Isabel Hardman Isabel Hardman

Labour MPs try to ward off deselection threat

As well as the rather big problem of how to get rid of a leader they think is unpalatable to the general voting public, Labour MPs also have to work out how to protect themselves from deselection. Simon Danczuk seems to be the only member keen to talk about the former, claiming today that he’s happy to be a ‘stalking horse’ if Labour performs badly in next May’s local, London and Holyrood elections. But without many colleagues backing him and the leadership contest rules and party membership remaining the same, Danczuk could find that his intervention drops like a dead donkey.

On the second question – how to prevent the new Corbynite membership from ousting non-Corbynista MPs when some constituencies are being re-allocated as a result of the boundary review – one of the party’s new and gloriously outspoken MPs Jess Phillips shared her thoughts with Pienaar’s Politics earlier today. Asked about the new ‘grassroots movement’ Momentum, the Birmingham Yardley MP said:

‘I’ve met some of the people from Momentum and they seem like two very normal individuals with very little agenda other than doing some good and I will be spreading that message among the PLP.

‘What I would say to those members that are worried is work now getting to know all the new members. These people will only be able to deselect you if you take your eye off the ball. You have to love them rather than be scared of them and if you love them, they’re less likely to deselect you.’

This lovebombing approach also means MPs can argue that they have done everything they can to accommodate these new members, rather than allow grievances to build. Another non-Corbynite MP tells me that the only way to convince these new members that Corbyn is not the man to win a general election for Labour is to organise regular doorstep sessions where they actually talk to voters and find out what they think and what they want.

This sounds very sensible, but it does have a number of flaws as a strategy.
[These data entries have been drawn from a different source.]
/-- R121, R158: a zero sum on any channel is `DegenerateKernelError` at the coordinate, with one bit
for each zero channel; no output is left. -/
def Obligations.DegenerateKernelIsRejected : Prop :=
  ∀ s : State, s.mode = .busy → s.work.ker.length ≤ 65025 →
    ((s.work.ker.map (·.r.toInt)).sum = 0 ∨ (s.work.ker.map (·.g.toInt)).sum = 0 ∨
      (s.work.ker.map (·.b.toInt)).sum = 0) →
    ∃ t, exec .ksum s = .next t ∧ t.mode = .error ∧ t.phase = 0 ∧
      t.errCode = .degenerateKernel ∧ t.errX = s.work.curX ∧ t.errY = s.work.curY ∧
      t.errInfo.toNat = (if (s.work.ker.map (·.r.toInt)).sum = 0 then 1 else 0) +
        (if (s.work.ker.map (·.g.toInt)).sum = 0 then 2 else 0) +
        (if (s.work.ker.map (·.b.toInt)).sum = 0 then 4 else 0) ∧
      (∀ a, outputByte t a = none) ∧
      t = { s with
        mode := t.mode
        phase := t.phase
        errCode := t.errCode
        errX := t.errX
        errY := t.errY
        errInfo := t.errInfo
        work := t.work
        omem := t.omem
        omemValid := t.omemValid
        fresh := t.fresh }

/-- R122: `MAC`, on at most 65025 pairs, leaves in each accumulator the exact sum of sample times
weight, the sample an unsigned byte, the weight a signed integer, pixel `(i, j)` with cell `(i, j)`;
it changes nothing else but the phase. -/
def Obligations.MacAddsTheProducts : Prop :=
  ∀ s : State, s.mode = .busy → (s.work.win.zip s.work.ker).length ≤ 65025 →
    ∃ t, exec .mac s = .next t ∧
      t.work.asum.r.toInt =
        ((s.work.win.zip s.work.ker).map fun c => (c.1.r.toNat : Int) * c.2.r.toInt).sum ∧
      t.work.asum.g.toInt =
        ((s.work.win.zip s.work.ker).map fun c => (c.1.g.toNat : Int) * c.2.g.toInt).sum ∧
      t.work.asum.b.toInt =
        ((s.work.win.zip s.work.ker).map fun c => (c.1.b.toNat : Int) * c.2.b.toInt).sum ∧
      t = { s with phase := 0b110, work := { s.work with asum := t.work.asum } }

/-- R123 (an inference of the spec's own): no sum of at most 65025 cells overflows: the accumulators
hold the exact sums, which are within the stated bounds. -/
def Obligations.AccumulatorsNeverOverflow : Prop :=
  ∀ (win : List Sample) (ker : List Weight), ker.length ≤ 65025 →
    (ksumOf ker).r.toInt = (ker.map (·.r.toInt)).sum ∧
    (ksumOf ker).g.toInt = (ker.map (·.g.toInt)).sum ∧
    (ksumOf ker).b.toInt = (ker.map (·.b.toInt)).sum ∧
    |(ksumOf ker).r.toInt| ≤ 2130739200 ∧ |(ksumOf ker).g.toInt| ≤ 2130739200 ∧
    |(ksumOf ker).b.toInt| ≤ 2130739200 ∧ (2130739200 : Int) < 2 ^ 31 ∧
    (asumOf win ker).r.toInt =
      ((win.zip ker).map fun c => (c.1.r.toNat : Int) * c.2.r.toInt).sum ∧
    (asumOf win ker).g.toInt =
      ((win.zip ker).map fun c => (c.1.g.toNat : Int) * c.2.g.toInt).sum ∧
    (asumOf win ker).b.toInt =
      ((win.zip ker).map fun c => (c.1.b.toNat : Int) * c.2.b.toInt).sum ∧
    |(asumOf win ker).r.toInt| ≤ 543338496000 ∧ |(asumOf win ker).g.toInt| ≤ 543338496000 ∧
    |(asumOf win ker).b.toInt| ≤ 543338496000 ∧ (543338496000 : Int) < 2 ^ 39

/-- R124: `NORM`, with no zero divisor and sums within R123's bound, leaves the quotients toward zero
of each lane by its own sum, and changes nothing else but the phase. -/
def Obligations.NormDividesTowardZero : Prop :=
  ∀ s : State, s.mode = .busy → s.work.ksum.r ≠ 0 → s.work.ksum.g ≠ 0 → s.work.ksum.b ≠ 0 →
    |s.work.asum.r.toInt| < 2 ^ 39 → |s.work.asum.g.toInt| < 2 ^ 39 →
    |s.work.asum.b.toInt| < 2 ^ 39 →
    ∃ t, exec .norm s = .next t ∧
      t.work.quot.r.toInt = Int.tdiv s.work.asum.r.toInt s.work.ksum.r.toInt ∧
      t.work.quot.g.toInt = Int.tdiv s.work.asum.g.toInt s.work.ksum.g.toInt ∧
      t.work.quot.b.toInt = Int.tdiv s.work.asum.b.toInt s.work.ksum.b.toInt ∧
      t = { s with phase := 0b111, work := { s.work with quot := t.work.quot } }

/-- R125: no sum, and so no stored pixel, depends on an alpha of a sample or of a weight; the stored
alpha is 255 whatever the quotients. -/
def Obligations.AlphaIsNotWeighted : Prop :=
  ∀ (win : List Sample) (ker : List Weight) (f : Sample → Byte) (g : Weight → Half) (q : Lanes),
    ksumOf (ker.map fun k => { k with a := g k }) = ksumOf ker ∧
    asumOf (win.map fun p => { p with a := f p }) (ker.map fun k => { k with a := g k }) =
      asumOf win ker ∧
    filterPixel (win.map fun p => { p with a := f p }) (ker.map fun k => { k with a := g k }) =
      filterPixel win ker ∧
    (outPixel q).a = 255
The first is that many Labour members who were knocking on doors this May were convinced that Ed Miliband was going to win it for them and that voters were on board.

The second, which is really the reason for the first, is that knocking on doors can end up with campaigners just telling voters what those voters want, rather than the voters getting a chance to say much, and if the voters do say much, it is tempting for those campaigners to think that the voters are either in a minority in wanting controls on immigration, for instance, or are awful racists who should be re-educated.

This was Arnie Graf’s beef with Labourites in the run-up to the election, and unless those MPs trying to work out how to work with Momentum and their new CLP members also work out how to change those doorstep conversations into something that teach the activists about the voters, then the party could end up doing what it did this spring, which is holding five million conversations where it only heard what it wanted.